Liolaemus kingii
- Conservation status: Least Concern (IUCN 3.1)

Scientific classification
- Kingdom: Animalia
- Phylum: Chordata
- Class: Reptilia
- Order: Squamata
- Suborder: Iguania
- Family: Liolaemidae
- Genus: Liolaemus
- Species: L. kingii
- Binomial name: Liolaemus kingii (Bell, 1843)
- Synonyms: Proctotretus kingii Bell, 1843; Rhytidodeira kingii — Girard, 1858; Liolaemus kingii — Boulenger, 1885;

= Liolaemus kingii =

- Genus: Liolaemus
- Species: kingii
- Authority: (Bell, 1843)
- Conservation status: LC
- Synonyms: Proctotretus kingii , Bell, 1843, Rhytidodeira kingii , — Girard, 1858, Liolaemus kingii , — Boulenger, 1885

Species of lizard

Liolaemus kingii, also known commonly as King's tree iguana, is a species of lizard in the family Liolaemidae.
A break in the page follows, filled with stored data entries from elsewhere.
-- ==== Sys2Proof/Proofs/EdgeNotify.lean ====
section
/-! SUPPORT. The edge-notify unit (41_edge_notify.md R100 to R107): its four commands, what a fall of DIN
leaves in PENDING in whichever step DIN falls, and what moves IRQ. -/

namespace Sys2Proof.Machine

open Sys2Proof.Safety

/-! ### IRQ -/

theorem irq_eq (s : State) :
    irq s = (s.cfg.hasEdgeNotify && (s.block.listen && s.block.pending)) := by
  rw [irq, listenBit, pendingBit]
  cases s.cfg.hasEdgeNotify <;> rfl

/-- IRQ is a function of LISTEN and PENDING where the unit is present (R32). -/
theorem irq_congr {s t : State} (hc : t.cfg = s.cfg) (hl : t.block.listen = s.block.listen)
    (hp : t.block.pending = s.block.pending) : irq t = irq s := by
  rw [irq_eq, irq_eq, hc, hl, hp]

theorem irq_of_listen_false {s : State} (hl : s.block.listen = false) : irq s = false := by
  simp [irq_eq, hl]

theorem irq_of_pending_false {s : State} (hp : s.block.pending = false) : irq s = false := by
  simp [irq_eq, hp]

/-- With a subscription IRQ shows PENDING (R32). -/
theorem irq_listening {s : State} (hu : s.cfg.hasEdgeNotify = true) (hl : s.block.listen = true) :
    irq s = s.block.pending := by
  simp [irq_eq, hu, hl]

/-! ### The four commands -/

/-- Where the unit is present, an edge-notify command has its effect (R75). -/
theorem withUnit_present {s : State} (hu : s.cfg.hasEdgeNotify = true) (t : State) :
    withUnit s t = .next t := if_pos hu

/-- Settles O17: LISTEN with the unit, after which IRQ shows PENDING. -/
theorem listenSubscribes : Obligations.ListenSubscribes :=
  ⟨rfl, decode_edgeWord (by decide), fun _ hu =>
    ⟨_, withUnit_present hu _, rfl, irq_listening hu rfl⟩⟩

/-- Settles O18: UNLISTEN with the unit, after which LISTEN holds IRQ at 0. -/
theorem unlistenEndsTheSubscription : Obligations.UnlistenEndsTheSubscription :=
  ⟨rfl, decode_edgeWord (by decide), fun _ hu =>
    ⟨_, withUnit_present hu _, rfl, irq_of_listen_false rfl⟩⟩

/-- Settles O19: CLRINT with the unit, after which PENDING holds IRQ at 0. -/
theorem clrintClearsPending : Obligations.ClrintClearsPending :=
  ⟨rfl, decode_edgeWord (by decide), fun _ hu =>
    ⟨_, withUnit_present hu _, rfl, irq_of_pending_false rfl⟩⟩

/-- Settles O20: ISLISTENING with the unit writes the response only. -/
theorem islisteningReportsListen : Obligations.IslisteningReportsListen :=
  ⟨rfl, decode_edgeWord (by decide), fun _ hu => withUnit_present hu _⟩

/-! ### A fall of DIN -/

/-- DIN falls from `s` to `t`, and the detector of a present unit has seen it high (R99). -/
structure SeenFall (s t : State) : Prop where
  unit : s.cfg.hasEdgeNotify = true
  prev : s.block.dinPrev = true
  high : s.chip.din = true
  low : t.chip.din = false

/-- What PENDING is in `t` after a fall of DIN since `s`: set while listening (R100), and otherwise what
it was or a draw made on the way from `s` to `t` (R101). -/
inductive FallPending (s t : State) : Prop
  | listening (on : s.block.listen = true) (set : t.block.pending = true)
  | drawn (off : s.block.listen = false) (n : Nat) (fresh : s.draws ≤ n) (spent : n < t.draws)
      (eq : t.block.pending = (s.block.pending || Config.drawBit n))

/-- If DIN falls from `s` to `t` before the detector's eyes, PENDING is what R100 and R101 say. -/
def LatchesFall (s t : State) : Prop := SeenFall s t → FallPending s t

/-- Where DIN keeps its level it does not fall. -/
theorem LatchesFall.of_still {s t : State} (hd : t.chip.din = s.chip.din) : LatchesFall s t := fun f =>
  absurd (f.low.symm.trans (hd.trans f.high)) Bool.false_ne_true

/-- Where DIN ends high it did not fall. -/
theorem LatchesFall.of_high {s t : State} (hd : t.chip.din = true) : LatchesFall s t := fun f =>
  absurd (f.low.symm.trans hd) Bool.false_ne_true

/-- What happens before DIN moves may make draws, but touches none of what the detector works on. -/
theorem LatchesFall.of_before {s u t : State} (h : LatchesFall u t) (hc : u.cfg = s.cfg)
    (hd : u.chip.din = s.chip.din) (hp : u.block.dinPrev = s.block.dinPrev)
    (hq : u.block.pending = s.block.pending) (hl : u.block.listen = s.block.listen)
    (hn : s.draws ≤ u.draws) : LatchesFall s t := fun ⟨unit, prev, high, low⟩ => by
  cases h ⟨hc ▸ unit, hp.trans prev, hd.trans high, low⟩ with
  | listening on set => exact .listening (hl.symm.trans on) set
  | drawn off n fresh spent eq =>
    exact .drawn (hl.symm.trans off) n (hn.trans fresh) spent (hq ▸ eq)

/-- What happens after DIN has moved may make draws, but leaves the line as it is. -/
theorem LatchesFall.of_sameLine {s m t : State} (h : LatchesFall s m) (hl : SameLine m t)
    (hn : m.draws ≤ t.draws) : LatchesFall s t := fun ⟨unit, prev, high, low⟩ => by
  cases h ⟨unit, prev, high, hl.din.symm.trans low⟩ with
  | listening on set => exact .listening on (hl.pending.trans set)
  | drawn off n fresh spent eq => exact .drawn off n fresh (spent.trans_le hn) (hl.pending.trans eq)

/-- A fall while not listening spends the draw it makes (R101). -/
theorem driveDin_fall_draws {s : State} (hu : s.cfg.hasEdgeNotify = true)
    (hp : s.block.dinPrev = true) (hd : s.chip.din = true) (hl : s.block.listen = false) :
    (driveDin false s).draws = s.draws + 1 := by
  simp [driveDin, edgeDetect, edgeStep, fallingEdge, hu, hp, hd, hl]

theorem driveDin_latchesFall (v : Bool) (s : State) : LatchesFall s (driveDin v s) := by
  rintro ⟨hu, hp, hd, hlow⟩
  obtain rfl : v = false := by rwa [driveDin_din] at hlow
  have hpend := driveDin_pending false s
  cases hl : s.block.listen with
  | true => exact .listening hl (by simp [hpend, hu, hp, hd, hl])
  | false =>
    exact .drawn hl s.draws le_rfl (by rw [driveDin_fall_draws hu hp hd hl]; exact Nat.lt_succ_self _)
      (by simp [hpend, hu, hp, hd, hl])

/-! ### The chip's events and the pulses -/

theorem chipDrive_latchesFall (v : Bool) (s : State) : LatchesFall s (chipDrive v s) := by
  rcases chipDrive_cases v s with ⟨-, h⟩ | ⟨-, -, h⟩ | ⟨-, -, h⟩ <;> rw [h]
  · exact .of_still rfl
  · exact (driveDin_latchesFall v (latchDraw s)).of_before rfl rfl rfl rfl rfl (Nat.le_succ _)
  · exact driveDin_latchesFall v s

theorem chipReady_latchesFall (w : Raw24) (s : State) : LatchesFall s (chipReady w s) := by
  rcases chipReady_cases w s with ⟨-, h⟩ | ⟨-, h⟩ <;> rw [h]
  · exact .of_still rfl
  · exact (driveDin_latchesFall false (latch w s)).of_before rfl rfl rfl rfl rfl le_rfl

/-- A stretch can only raise DIN, by a power-down (R38). -/
theorem stretchClock_latchesFall (us : Nat) (s : State) : LatchesFall s (stretchClock us s) := by
  rcases stretchClock_cases us s with ⟨-, -, h⟩ | ⟨-, h⟩ <;> rw [h]
  · exact .of_high (powerDown_din _)
  · exact .of_still rfl

theorem HighPhase.latchesFall {s m : State} (h : HighPhase s m) : LatchesFall s m := by
  cases h with
  | poweredDown => exact .of_high (powerDown_din _)
  | quiet => exact .of_still rfl
  | bit _ v u hu =>
    obtain rfl | rfl := hu
    · exact (driveDin_latchesFall v (risen s)).of_before rfl rfl rfl rfl rfl le_rfl
    · exact (driveDin_latchesFall v (spendDraw (risen s))).of_before rfl rfl rfl rfl rfl (Nat.le_succ _)

theorem DataOutcome.latchesFall {s t : State} (h : DataOutcome s t) : LatchesFall s t := by
  have hmid : LatchesFall s (midPulse s) := (midPulse_highPhase s).latchesFall
  cases h with
  | risingFails => exact .of_still rfl
  | sampleFails => exact hmid.of_sameLine (failedSample_sameLine _) le_rfl
  | fallingFails =>
    exact hmid.of_sameLine ((popPin_sameLine _).trans (failedClkWrite_sameLine _)) (Nat.le_succ _)
  | whole =>
    exact hmid.of_sameLine ((wholeDataPulse_sameLine s).trans (dataNext_sameLine s))
      (dataNext_draws s).ge

theorem CtrlOutcome.latchesFall {s t : State} (h : CtrlOutcome s t) : LatchesFall s t := by
  have hmid : LatchesFall s (midCtrl s) := (midCtrl_highPhase s).latchesFall
  cases h with
  | risingFails => exact .of_still rfl
  | fallingFails => exact hmid.of_sameLine (failedClkWrite_sameLine _) (Nat.le_succ _)
  | whole => exact hmid.of_sameLine (ctrlNext_sameLine s) le_rfl

/-! ### Every step -/

theorem LatchesFall.of_takeEvent {s t : State} (h : LatchesFall (takeEvent s) t) : LatchesFall s t :=
  h.of_before rfl rfl rfl rfl rfl le_rfl

theorem step_latchesFall {s t : State} (h : step s = .next t) : LatchesFall s t := by
  cases step_kind h with
  | drive v _ eq => subst eq; exact (chipDrive_latchesFall v _).of_takeEvent
  | ready w _ eq => subst eq; exact (chipReady_latchesFall w _).of_takeEvent
  | stretch us _ _ eq => subst eq; exact (stretchClock_latchesFall us _).of_takeEvent
  | rst _ eq => subst eq; exact .of_still (by simp)
  | command i _ out => cases out <;> exact .of_still rfl
  | illegal _ _ eq => subst eq; exact .of_still rfl
  | data _ out => exact out.latchesFall.of_takeEvent
  | ctrl _ out => exact out.latchesFall.of_takeEvent
  | complete _ _ _ eq => subst eq; exact .of_still (by simp)
  | host _ frame => exact .of_still (by rw [frame.chip]; rfl)

/-- A step in which DIN falls is one the detector sees, so DIN_PREV follows (R99). -/
theorem step_fall_dinPrev {s t : State} (h : step s = .next t) (f : SeenFall s t) :
    t.block.dinPrev = false := by
  have hne : t.chip.din ≠ s.chip.din := by simp [f.high, f.low]
  cases step_detector h with
  | seen edge => exact (edge.moved f.unit hne).trans f.low
  | clrint _ _ chip => exact absurd (by rw [chip]) hne
  | rst _ din => exact absurd din hne

/-- An event of the chip that lowers DIN does it in one step, and moves nothing but the line (R35, R36). -/
theorem step_fall_event {s : State} {e : Event} (he : e = .drive false ∨ ∃ w, e = .ready w)
    (turn : eventTurn e s = true) (hf : dinForcedHigh s = false) :
    ∃ t, step s = .next t ∧ DinMove s t ∧ t.chip.din = false ∧ t.chan = s.chan ∧ t.host = s.host := by
  have hf' : dinForcedHigh (takeEvent s) = false := hf
  obtain rfl | ⟨w, rfl⟩ := he
  · exact ⟨_, step_drive turn, (chipDrive_move false _).of_takeEvent, chipDrive_din hf', by simp, by simp⟩
  · have hlow : (chipReady w (takeEvent s)).chip.din = false := by
      rw [chipReady_of_not_forced hf', driveDin_din]
    exact ⟨_, step_ready turn, (chipReady_move w _).of_takeEvent, hlow, by simp, by simp⟩

/-- In every step with a fall while listening PENDING is set (R100). -/
theorem step_fall_listening {s t : State} (h : step s = .next t) (f : SeenFall s t)
    (hl : s.block.listen = true) : t.block.pending = true := by
  cases step_latchesFall h f with
  | listening _ set => exact set
  | drawn off => rw [hl] at off; cases off

/-- In every step with a fall while not listening PENDING stays, or is a draw of the step (R101). -/
theorem step_fall_unlistened {s t : State} (h : step s = .next t) (f : SeenFall s t)
    (hl : s.block.listen = false) :
    ∃ n, s.draws ≤ n ∧ n < t.draws ∧ t.block.pending = (s.block.pending || Config.drawBit n) := by
  cases step_latchesFall h f with
  | listening on => rw [hl] at on; cases on
  | drawn _ n fresh spent eq => exact ⟨n, fresh, spent, eq⟩

/-- Settles O36: what a fall latches, in every step and in the events that make DIN fall. -/
theorem fallingEdgeSetsPending : Obligations.FallingEdgeSetsPending := by
  refine ⟨fun s t h hu hl hp hd hlow => ?_, fun s e he turn hf hu hl hp hd => ?_⟩
  · have f : SeenFall s t := ⟨hu, hp, hd, hlow⟩
    exact ⟨step_fall_listening h f hl, step_fall_dinPrev h f⟩
  · obtain ⟨t, h, move, hlow, hchan, hhost⟩ := step_fall_event he turn hf
    have f : SeenFall s t := ⟨hu, hp, hd, hlow⟩
    refine ⟨t, h, ?_, hlow, hchan, hhost⟩
    rw [move.block, step_fall_listening h f hl, step_fall_dinPrev h f]

/-- Settles O37: what a fall draws, in every step and in the events that make DIN fall. -/
theorem unlistenedEdgeIsADraw : Obligations.UnlistenedEdgeIsADraw := by
  refine ⟨fun s t h hu hl hp hd hlow => ?_, fun s e he turn hf hu _ hp hd => ?_⟩
  · have f : SeenFall s t := ⟨hu, hp, hd, hlow⟩
    exact ⟨step_fall_dinPrev h f, step_fall_unlistened h f hl⟩
  · obtain ⟨t, h, move, hlow, -, -⟩ := step_fall_event he turn hf
    have hprev := step_fall_dinPrev h ⟨hu, hp, hd, hlow⟩
    exact ⟨t, h, hlow, hprev ▸ move.block⟩

/-! ### What moves IRQ -/

theorem step_rst {s : State} (h : eventTurn .rst s = true) :
    step s = .next (resetMachine (takeEvent s)) := by
  rw [step, nextMove_event h]; rfl

/-- What a step does to IRQ: nothing; or it becomes LISTEN at a fall of DIN that sets PENDING, PENDING
at a LISTEN command, and 0 at CLRINT, UNLISTEN or reset (R107). -/
inductive IrqCase (s t : State) : Prop
  | kept (eq : irq t = irq s)
  | fall (high : s.chip.din = true) (low : t.chip.din = false) (was : s.block.pending = false)
      (eq : irq t = listenBit s)
  | listen (acc : accepts s .listen = true) (eq : irq t = pendingBit s)
  | cleared (cause : accepts s .clrint = true ∨ accepts s .unlisten = true ∨
      eventTurn .rst s = true)
      (eq : irq t = false)

/-- Where only the edge detector writes, IRQ moves with a PENDING that it sets. -/
theorem OnlyEdges.irqCase {s t : State} (h : OnlyEdges s t) (hc : t.cfg = s.cfg) : IrqCase s t := by
  rcases h.pending with hsame | ⟨high, low, set⟩
  · exact .kept (irq_congr hc h.listen hsame)
  · cases hp : s.block.pending with
    | true => exact .kept (irq_congr hc h.listen (set.trans hp.symm))
    | false => exact .fall high low hp (by simp [irq_eq, listenBit, hc, h.listen, set])

theorem step_irq {s t : State} (h : step s = .next t) : IrqCase s t := by
  have hc : t.cfg = s.cfg := step_cfg h
  cases hrst : eventTurn .rst s with
  | true =>
    cases h.symm.trans (step_rst hrst)
    exact .cleared (.inr (.inr hrst)) (irq_of_listen_false rfl)
  | false =>
    cases step_writes h hrst with
    | edges only => exact only.irqCase hc
    | gain _ _ eq | result _ eq => exact .kept (irq_congr hc (by rw [eq]) (by rw [eq]))
    | listen acc eq => exact .listen acc (by simp [irq_eq, pendingBit, hc, eq])
    | unlisten acc eq => exact .cleared (.inr (.inl acc)) (irq_of_listen_false (by rw [eq]))
    | clrint acc eq => exact .cleared (.inl acc) (irq_of_pending_false (by rw [eq]))

/-- Settles O39: both laws are read off what a step does to IRQ. -/
theorem irqLaws : Obligations.IrqLaws := by
  refine ⟨fun s t h hs ht => ?_, fun s t h hs ht => ?_⟩
  · cases step_irq h with
    | kept eq => rw [eq, hs] at ht; cases ht
    | fall high low was eq =>
      rw [eq, listenBit, Bool.and_eq_true] at ht
      exact .inl ⟨high, low, ht.2, was⟩
    | listen acc eq =>
      rw [eq, pendingBit, Bool.and_eq_true] at ht
      exact .inr ⟨acc, ht.2⟩
    | cleared _ eq => rw [eq] at ht; cases ht
  · cases step_irq h with
    | kept eq => rw [eq, hs] at ht; cases ht
    | fall _ _ was => rw [irq_of_pending_false was] at hs; cases hs
    | listen _ eq =>
      rw [irq, Bool.and_eq_true] at hs
      rw [eq, hs.2] at ht; cases ht
    | cleared cause _ => exact cause

end Sys2Proof.Machine
end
The species is native to Argentina and Chile.

==Etymology==
The specific name, kingii, is in honor of Australian marine surveyor Philip Parker King.

==Habitat==
The preferred natural habitats of L. kingii are shrubland, sandbanks, and coastal hills, at altitudes from sea level to 1,340 m.

==Diet==
L. kingii has a mostly insectivorous diet, but also eats plant material.

==Reproduction==
The mode of reproduction of L. kingii has been described as viviparous and as ovoviviparous, both terms meaning that it gives birth to live young.

==Taxonomy==
L. kingii is one of 13 species in the L. kingii species group.